Tyvola is a light rail station in Charlotte, North Carolina. The elevated island platform is a stop along the Lynx Blue Line and serves an area of mostly commercial and industrial businesses, with the neighborhoods of Madison Park and Montclaire located nearby. It also features a 464-space park and ride and local bus connections.

== Location ==
The station is located at the intersection of Old Pineville and Grover Roads, which is 1,050 ft south from Tyvola Road. Various retail businesses surround the station, including Tyvola Mall on South Boulevard.

=== Artwork ===
Located at street level, beneath the station's platform, is the sculpture entitled Reconstructed Dwelling, by Dennis Oppenheim.

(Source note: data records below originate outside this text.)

-- ==== Sys2Proof/Machine/Params.lean ====
section
/-! DEFINITION. The configuration of the block after reset: the values spec/00_scope.md R7 states or decides, and the
OPEN parameters as the constants nobody can see (log 6). -/

namespace Sys2Proof.Machine

/-- FW_VERSION_TEXT "10" as character codes (00_scope.md R7, 41_host_commands.md R171). -/
def fwVersion : List Byte := [0x31, 0x30]

/-- VALUE_VERBS: SN, SP, YT, YB, DB, SD (00_scope.md R7, 30_encoding.md R93). -/
def statedValueVerbs : List Word16 := [0x534E, 0x5350, 0x5954, 0x5942, 0x4442, 0x5344]

/-- The TEMP constants 3.3, 4096, 27, 0.706, 0.001721 (00_scope.md R7). -/
def statedTemp : TempConstants where
  vrefUv := 3300000
  adcSteps := 4096
  refCelsius := 27
  refUv := 706000
  slopeUv := 1721

/-- The configuration record of 00_scope.md R7 (R8: stated literals are defaults; log 7; the approximate ones are nominal:
log 8). Each OPEN parameter meets its constraint by how it is built (log 6). -/
def params : Config where
  posBits := 16
  bufCap := 8
  valueVerbs := statedValueVerbs
  payloadDigits := 4
  rampMaxMs := 40
  rampFloorMs := 2
  rampStepMs := 2
  batchSize := 20
  cooldownMs := 2000
  recalPosition := 1000
  recalTarget := 0
  overrideStep := 5
  settleMs := 10
  c0SleepMs := 10
  chanPollTimeoutUs := 10 + Config.openChanPollTimeout % 9991
  nextCharTimeoutUs := Config.openNextCharTimeout
  sendRetryLimit := Config.openSendRetries + 1
  sendBackoffUs := Config.openSendBackoff + 1
  exposureMs := Config.openPause + 1 + (Config.openExposureOverPause + 1)
  pauseMs := Config.openPause + 1
  irBursts := 2
  irPulses := 16
  irPulseUs := 15
  irGapUs := 7300
  hasIntervalometer := Config.openHasIntervalometer
  fwVersionText := fwVersion
  adcBits := 12
  tempAdcChannel := Config.openTempAdcChannel
  temp := statedTemp
  stopLineAtReset := Config.openStopLineAtReset
  dirPinAtReset := Config.openDirPinAtReset
  legacyDelayReset := Config.openLegacyDelayReset

end Sys2Proof.Machine
end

Created in 2007, it features a stencil of a home floor plan, but with parts of the home stacked together and upside-down next to it. The sculpture is part of the CATS Art in Transit program.

==History==
The station was part of the overall planning and construction of the LYNX Blue Line; starting in 1999, it was approved in February 2000 and construction began on February 26, 2005. Because Tyvola Road had the highest traffic count along the corridor, with an estimated 45 thousand vehicles a day, and an active Norfolk Southern rail crossing just south, an elevated station was selected for the location. Beginning on January 4, 2006, the installation of the concrete girders, ranging in size between 89 ft to 119 ft, commenced for the construction of the elevated sections. All pieces were in place by February. The station officially opened for service on Saturday, November 24, 2007, and as part of its opening celebration fares were not collected. Regular service with fare collection began on Monday, November 26, 2007.

== Station layout ==
The station is located on the Tyvola viaduct, which spans a distance of 3/8 mi, flying over Tyvola Road, Grover Road, and Norfolk Southern rail. It consists of an island platform, two covered waiting areas, and both elevator and stairs that connect the platform level to street level; other amenities include ticket vending machines, emergency call box, and bicycle racks. The station also features several art installations including a drinking fountain basin designed to look like dogwood, the North Carolina state flower, by Nancy Blum. Bas-reliefs entitled Hornbeam, by Alice Adams. Plaid motifs on both the pavers and shelters, by Leticia Huerta; and the painting of the viaduct and retaining walls, by Marek Ranis.

Two surface parking lots make-up the 464-space park and ride. The first is located directly beneath the station and includes four bus bays, with entrance/exits on both Old Pineville and Grover Roads. The second is adjacent to the station, with entrance/exits on both South Boulevard and Grover Road. Parking is free for patrons for either bus or light rail and is limited to 24 hours.